Prognostic significance of CT-defined necrosis

The 1-, 2-, and 3-year DFS rates of patients with PDAC with CT-defined necrosis in the discovery cohort were 49.7%, 21.9%, and 14.0%, respectively, all of which were significantly lower than the corresponding rates of patients without CT-defined necrosis (87.4%, 58.1%, and 29.3%, respectively; P<0.001). In terms of OS, the 1-, 2-, and 3-year DFS rates of patients with PDAC with CT-defined necrosis were 78.1%, 47.5%, and 25.3%, respectively; again, these rates were significantly lower than those of patients without CT-defined necrosis (98.4%, 68.6%, and 43.9%, respectively; P<0.001). The Kaplan-Meier curve also indicated that DFS and OS rates of patients with CT-defined necrosis in our hospital and the external hospitals were significantly lower than those who did not have CT-defined necrosis (both P values <0.001; Figure 4).

Figure 4 Kaplan-Meier estimates of DFS and OS associated with CT-defined necrosis (cutoff point: 15 HU).
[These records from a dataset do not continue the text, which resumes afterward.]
/-- Loss of signal or of lock takes a lane out of UP. -/
theorem wentDown_laneDepart {n : Fin 20} {los lol : Bool} (fr : Bool) {s u : State} (hu : LaneFrame (causeFields n) s u)
    (hup : s.laneSt n = 5) (hloss : (los || lol) = true) : WentDown n fr s (u.laneDepart n los lol fr) := by
  obtain ⟨cmem, cflash, cazf, cget⟩ := lossCounted_frame u n los lol
  have hkey : ∀ n : Fin 20, (R.AZL_ABTC_ABT n).key ∉ [R.AZL_CNT_LOSC n, R.AZL_CNT_LOLC n].map Fld.key := by decide
  rw [State.laneDepart, laneLeave_up fr (hu.laneSt.trans hup) hloss]
  refine wentDown_raised (cmem.trans hu.mem) (cflash.trans hu.flash) (cazf.trans hu.azf)
    ((cget _ (hkey n)).trans (hu.laneReg (by simp [laneRegs]))) fun h => ?_
  have hhears : u.hears n fr = true := by simp [State.hears, h]
  exact ⟨hhears, by simp [hhears, chosen_one]⟩

/-- LOS together with loss of lock sets both FLT bits and counts in both counters, once. -/
theorem laneDepart_both {n : Fin 20} (fr : Bool) {s u : State} (hu : LaneFrame (causeFields n) s u) (hup : s.laneSt n = 5) :
    (u.laneDepart n true true fr).bit (R.FLT (lanePage n)) Flt.AZL_LOS = true ∧
    (u.laneDepart n true true fr).bit (R.FLT (lanePage n)) Flt.AZL_LOL = true ∧
    (u.laneDepart n true true fr).get (R.AZL_CNT_LOSC n) = min (s.get (R.AZL_CNT_LOSC n) + 1) (2 ^ (R.AZL_CNT_LOSC n).width - 1) ∧
    (u.laneDepart n true true fr).get (R.AZL_CNT_LOLC n) = min (s.get (R.AZL_CNT_LOLC n) + 1) (2 ^ (R.AZL_CNT_LOLC n).width - 1) := by
  obtain ⟨-, -, -, -, hlosc, hlolc⟩ := laneKeys_apart n
  have hne : ∀ n : Fin 20, (R.AZL_CNT_LOSC n).key ≠ (R.AZL_CNT_LOLC n).key := by decide
  rw [State.laneDepart, laneLeave_up fr (hu.laneSt.trans hup) rfl, State.raiseAll]
  dsimp only
  generalize hv : u.lossCounted n true true = v
  obtain ⟨-, -, hdown, -⟩ := laneDown_frame v n (u.hears n fr)
  refine ⟨raiseFlts_laneBit _ n (by decide) (by simp [lossBits, chosen]), raiseFlts_laneBit _ n (by decide) (by simp [lossBits, chosen]),
    ?_, ?_⟩
  · rw [raiseFlts_lane _ n _ (by simp [laneRegs]), hdown _ hlosc, ← hv, ← hu.laneReg (f := R.AZL_CNT_LOSC n) (by simp [laneRegs])]
    exact (State.get_put_ne _ _ _ _ (hne n).symm).trans (State.get_incSat_self u _)
  · rw [raiseFlts_lane _ n _ (by simp [laneRegs]), hdown _ hlolc, ← hv, ← hu.laneReg (f := R.AZL_CNT_LOLC n) (by simp [laneRegs])]
    refine (State.get_incSat_self (u.incSat (R.AZL_CNT_LOSC n)) _).trans ?_
    rw [State.incSat, State.addSat, State.get_put_ne _ _ _ _ (hne n)]

/-- A lane that enters FAULT shows it and raises TRF. -/
theorem enteredFault {n : Fin 20} (u : State) {ks : List Nat} (hks : Flt.AZL_TRF ∈ ks) :
    ((u.laneEnter n 7).raiseFlts (lanePage n) ks).laneSt n = 7 ∧
    ((u.laneEnter n 7).raiseFlts (lanePage n) ks).bit (R.FLT (lanePage n)) Flt.AZL_TRF = true ∧
    ((u.laneEnter n 7).raiseFlts (lanePage n) ks).mem = u.mem := by
  obtain ⟨rmem, -⟩ := raiseFlts_rest (u.laneEnter n 7) (lanePage n) ks
  exact ⟨by rw [raiseFlts_laneSt, laneEnter_laneSt], raiseFlts_laneBit _ n (by decide) hks,
    rmem.trans (laneEnter_frame u n 7).mem⟩

end Sys2Proof.Machine
end

/-! O14, second part: a lane PLL that loses lock, and the statement. -/

section
namespace Sys2Proof.Machine

/-- The loss of a lane PLL as the clock page notes it. -/
def State.pllNoted (s : State) (n : Nat) : State := (s.incSat R.CLK_LLCNT_CNT).putBit R.CLK_LANELK_LK n false

theorem pllNoted_frame (s : State) (n : Nat) : LaneFrame (causeFields n) s (s.pllNoted n) :=
  laneFrame_put (by simp [causeFields]) (laneFrame_incSat (by simp [causeFields]) (laneFrame_refl _ s))

theorem pllNoted_status (s : State) (n : Fin 20) : (s.pllNoted n).get R.CLK_LLCNT_CNT = min (s.get R.CLK_LLCNT_CNT + 1) 65535 ∧
    (s.pllNoted n).bit R.CLK_LANELK_LK n = false := by
  refine ⟨(State.get_put_ne _ _ _ _ (by decide)).trans (State.get_incSat_self s R.CLK_LLCNT_CNT), ?_⟩
  rw [State.pllNoted, State.bit_putBit_eq _ _ _ n.isLt, if_pos rfl]

/-- No departure from UP reaches the clock page. -/
theorem clk_apart : ∀ n : Fin 20, ∀ f ∈ [R.CLK_LLCNT_CNT, R.CLK_LANELK_LK], f.key ∉ [R.FLT (lanePage n), R.FCT (lanePage n)].map Fld.key ∧
    faultKey f.key = false ∧ f.key ∉ (downFields n).map Fld.key ∧ f.key ∉ [R.AZL_CNT_LOSC n, R.AZL_CNT_LOLC n].map Fld.key := by decide

theorem laneDepart_clk {u : State} {n : Fin 20} {los lol : Bool} (fr : Bool) (hup : u.laneSt n = 5) (hloss : (los || lol) = true)
    {f : Fld} (hf : f ∈ [R.CLK_LLCNT_CNT, R.CLK_LANELK_LK]) : (u.laneDepart n los lol fr).get f = u.get f := by
  obtain ⟨hflt, hfault, hdown, hcount⟩ := clk_apart n f hf
  rw [State.laneDepart, laneLeave_up fr hup hloss, State.raiseAll]
  obtain ⟨-, rget⟩ := raiseFlts_faults ((u.lossCounted n los lol).laneDown n (u.hears n fr)) (lanePage n)
    (lossBits los lol ++ chosen [(u.hears n fr, Flt.AZL_ABT)])
  obtain ⟨-, -, dget, -⟩ := laneDown_frame (u.lossCounted n los lol) n (u.hears n fr)
  exact (rget f hflt hfault).trans ((dget f hdown).trans ((lossCounted_frame u n los lol).get f hcount))

theorem answers_pllLoss {s : State} {n : Fin 20} {inFrame : Bool} (hrun : s.phase = .run) (hon : s.laneOn n = true) :
    Answers (.lanePllLockLoss n inFrame) s (fun t => t.get R.CLK_LLCNT_CNT = min (s.get R.CLK_LLCNT_CNT + 1) 65535 ∧
      t.bit R.CLK_LANELK_LK n = false ∧ t.laneUp n = false ∧ t.mem = s.mem ∧ t.flash = s.flash) := by
  have hframe := pllNoted_frame s n
  obtain ⟨hcount, hlock⟩ := pllNoted_status s n
  refine answers_live (t := (s.pllNoted n).when ((s.pllNoted n).laneUp n) ((s.pllNoted n).laneDepart n false true inFrame)) ?_ hrun ?_
  · show execLanePllLockLoss n inFrame s = _
    rw [execLanePllLockLoss, hon]
    rfl
  · cases hup : (s.pllNoted n).laneUp n with
    | true =>
      rw [State.when_true]
      have hst : (s.pllNoted n).laneSt n = 5 := beq_iff_eq.mp hup
      obtain ⟨hdown, -, -, hmem, hflash, -⟩ := wentDown_laneDepart (los := false) (lol := true) inFrame hframe (hframe.laneSt ▸ hst) rfl
      refine ⟨?_, ?_, ?_, hmem, hflash⟩
      · rw [laneDepart_clk inFrame hst rfl (by simp), hcount]
      · rw [State.bit_congr (laneDepart_clk inFrame hst rfl (by simp)), hlock]
      · rw [State.laneUp, hdown]
        rfl
    | false => exact ⟨hcount, hlock, hup, hframe.mem, hframe.flash⟩

/-- Settles O14: each report writes its fields and raises its fault by rules that say what else may change, and a lane whose PLL
has lost lock departs from UP as on any loss of lock. -/
theorem supplyClockAndTemperatureEvents : Obligations.SupplyClockAndTemperatureEvents := by
  unfold Obligations.SupplyClockAndTemperatureEvents
  intro s vin rail d n inFrame hrun
  refine ⟨answers_vinOutside hrun, answers_vinInside hrun, answers_railBack hrun,
    fun hgated => answers_live (exec_railGated hgated) hrun rfl, answers_railOut hrun, answers_dieOver hrun, answers_dieWithin hrun,
    answers_pllLoss hrun, fun hoff => answers_live (t := s) ?_ hrun rfl⟩
  show execLanePllLockLoss n inFrame s = _
  rw [execLanePllLockLoss, hoff, State.when_false]

end Sys2Proof.Machine
end

/-! O30, first part: a lane leaves UP and TRAIN, and the retries bring it back to WAKE. -/

section
namespace Sys2Proof.Machine

/-! ### The causes -/

/-- LOS, and the loss of lock that comes with it, as the lane notes them. -/
def State.losSeen (s : State) (n : Nat) (k : LockLoss) : State :=
  let u := s.put (R.AZL_LSTAT_LOS n) 1
  match k with
  | .none => u
  | .block => u.blockGone n
  | .freq => u.put (R.AZL_LSTAT_CDRLK n) 0

theorem blockGone_frame (s : State) (n : Nat) : LaneFrame (causeFields n) s (s.blockGone n) := by
  have hcount : ∀ b : Bool, LaneFrame (causeFields n) s
      (if b then s.addSat (R.AZL_SHERR_SHERR n) (s.shTh n - (s.lane n).badHdr.length) else s) := by
    intro b
    cases b with
    | true => exact laneFrame_put (by simp [causeFields]) (laneFrame_refl _ s)
    | false => exact laneFrame_refl _ s
  exact laneFrame_setLane (laneFrame_put (by simp [causeFields]) (hcount _))

theorem losSeen_frame (s : State) (n : Nat) (k : LockLoss) : LaneFrame (causeFields n) s (s.losSeen n k) := by
  have hlos : LaneFrame (causeFields n) s (s.put (R.AZL_LSTAT_LOS n) 1) := laneFrame_put (by simp [causeFields]) (laneFrame_refl _ s)
  cases k with
  | none => exact hlos
  | block => exact laneFrame_trans hlos (blockGone_frame _ n)
  | freq => exact laneFrame_put (by simp [causeFields]) hlos

/-- LOS out of ALIGN: a loss of lock in its cycle counts with it. -/
theorem losNow_eq {s : State} {n : Fin 20} (k : LockLoss) (fr : Bool) (hst : s.laneSt n ≠ 2) :
    s.losNow n k fr = (s.losSeen n k).laneDepart n true (decide (k ≠ .none)) fr := by
  have hkeep : (s.put (R.AZL_LSTAT_LOS n) 1).laneSt n = s.laneSt n := (losSeen_frame s n .none).laneSt
  cases k with
  | none => rfl
  | block =>
    show ((s.put (R.AZL_LSTAT_LOS n) 1).blockGone n).laneDepart n true ((s.put (R.AZL_LSTAT_LOS n) 1).laneSt n != 2) fr = _
    rw [hkeep, bne_iff_ne.mpr hst]
    rfl
  | freq => rfl

/-- Loss of block lock out of ALIGN. -/
theorem blockLoss_eq {s : State} {n : Fin 20} (fr : Bool) (hst : s.laneSt n ≠ 2) :
    s.blockLoss n fr = (s.blockGone n).laneLeave n false true fr := by
  rw [State.blockLoss, (blockGone_frame s n).laneSt, bne_iff_ne.mpr hst]

/-- A frequency beyond PPMTH as the lane notes it. -/
def State.freqSeen (s : State) (n : Nat) (ppm : Int) : State :=
  ((s.setLane n { s.lane n with
    measured := true, good := if ppm.natAbs ≤ s.ppmTh n - 200 then (s.lane n).good + 1 else 0 }).putS
      (R.AZL_PPM_PPM n) (satSigned 16 ppm)).put (R.AZL_LSTAT_CDRLK n) 0

theorem freqSeen_frame (s : State) (n : Nat) (ppm : Int) : LaneFrame (causeFields n) s (s.freqSeen n ppm) :=
  laneFrame_put (by simp [causeFields]) (laneFrame_put (by simp [causeFields]) (laneFrame_setLane (laneFrame_refl _ s)))

theorem freqWindow_beyond {s : State} {n : Nat} {ppm : Int} (fr : Bool) (h : s.ppmTh n < ppm.natAbs) :
    s.freqWindow n ppm fr = (s.freqSeen n ppm).laneDepart n false true fr := by
  unfold State.freqWindow
  dsimp only
  rw [if_pos h]
  rfl

theorem exec_losAssert {s : State} {n : Fin 20} {k : LockLoss} {mv ns : Nat} {fr : Bool} (hon : s.laneOn n = true)
    (hlos : s.on (R.AZL_LSTAT_LOS n) = false) (hmv : mv < s.losTh n) (hns : s.losDly n ≤ ns) :
    exec (.losAssert n k mv ns fr) s = .next (live s (s.losNow n k fr)) := by
  show execLosAssert n k mv ns fr s = _
  rw [execLosAssert, hon, hlos, decide_eq_true ⟨hmv, hns⟩]
  rfl

/-- RETRAIN of a lane that is on, on a page that takes command words. -/
theorem exec_retrain {s : State} {n : Fin 20} (hon : s.laneOn n = true) (hsrb : s.on (R.SRB (lanePage n)) = false) :
    exec (.retrain n) s = .next (live s (s.retrain n)) := by
  have hgated : s.gated (lanePage n) = false := by
    simp only [State.laneOn, State.runs, Bool.and_eq_true, Bool.not_eq_true'] at hon
    obtain ⟨⟨hgated, -⟩, -⟩ := hon
    exact hgated
  show execRetrain n s = _
  rw [execRetrain, State.cmd_of hgated hsrb, hon, State.when_true]

/-! ### Out of UP -/

/-- A remote fault takes a lane out of UP. -/
theorem wentDown_remoteFault {s : State} {n : Fin 20} (hup : s.laneSt n = 5) : WentDown n false s (s.remoteFault n) := by
  have hframe : LaneFrame (causeFields n) s (s.put (R.AZL_LSTAT_REMFLT n) 1) :=
    laneFrame_put (by simp [causeFields]) (laneFrame_refl _ s)
  unfold State.remoteFault
  dsimp only
  rw [if_pos (show s.laneUp n = true from beq_iff_eq.mpr hup)]
  exact wentDown_raised hframe.mem hframe.flash hframe.azf (hframe.laneReg (by simp [laneRegs])) (fun h => absurd h Bool.false_ne_true)

/-- A Train block takes a lane out of UP. -/
theorem wentDown_trainInUp (s : State) (n : Fin 20) (fr : Bool) : WentDown n fr s (s.trainInUp n fr) :=
  wentDown_raised rfl rfl rfl rfl fun h => by
    have hhears : s.hears n fr = true := by simp [State.hears, h]
    exact ⟨hhears, by simp [hhears, chosen]⟩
In both the DFS and OS groups, CT-defined necrosis-negative status was associated with a significantly better prognosis. (A) The DFS of patients in our hospital (n=966; P<0.001, log-rank test). (B) The OS of patients in our hospital (n=966; P<0.001, log-rank test). (C) The DFS of patients in the external hospitals (n=150; P<0.001, log-rank test). (D) The OS of patients in the external hospitals (n=150; P<0.001, log-rank test). (E) The OS of 328 patients with HTN evaluation (P<0.001, log-rank test). (F) The DFS in 328 patients with HTN evaluation (P=0.01, log-rank test). Our hospital: Shengjing Hospital of China Medical University; external hospitals: Guangdong Provincial People’s Hospital and Tianjin Tumor Hospital. CI, confidence interval; CT, computed tomography; DFS, disease-free survival; HR, hazard ratio; HTN, histological tumor necrosis; HU, Hounsfield units; OS, overall survival; PDAC, pancreatic adenocarcinoma.

Discussion

This study investigated the value of CE-CT in evaluating HTN in patients with PDAC and demonstrated that CT-defined necrosis serves as an independent predictor of both DFS and OS in patients with resectable PDAC. We assessed the diagnostic efficacy of different attenuation values of PDAC in the venous phase and unenhanced phase for HTN. Our results showed that the difference in the tumor-enhancement CT value (delta ≤15 HU) indicated significantly better performance for diagnosing HTN than did the other thresholds (AUC: 0.93 vs. 0.75–0.87, P<0.05) and the subjective evaluations of the radiologists (AUC: 0.93 vs. 0.74 and 0.78, P<0.05). CT-defined necrosis was related to poor survival in patients with PDAC after surgery. In the multivariate Cox proportional hazards model, CT-defined necrosis was an independent prognostic factor of DFS in both the preoperative model and comprehensive model (pre- and postoperative) of our hospital and the external hospitals. In our evaluation of the preoperative OS model, we found that CT-defined necrosis was an independent prognostic factor in our hospital and the external hospitals. Finally, in the evaluation of the comprehensive OS model (pre- and postoperative), CT-defined necrosis was an independent influencing factor for patients in our hospital; however, there was no statistical significance in patients in the external hospitals.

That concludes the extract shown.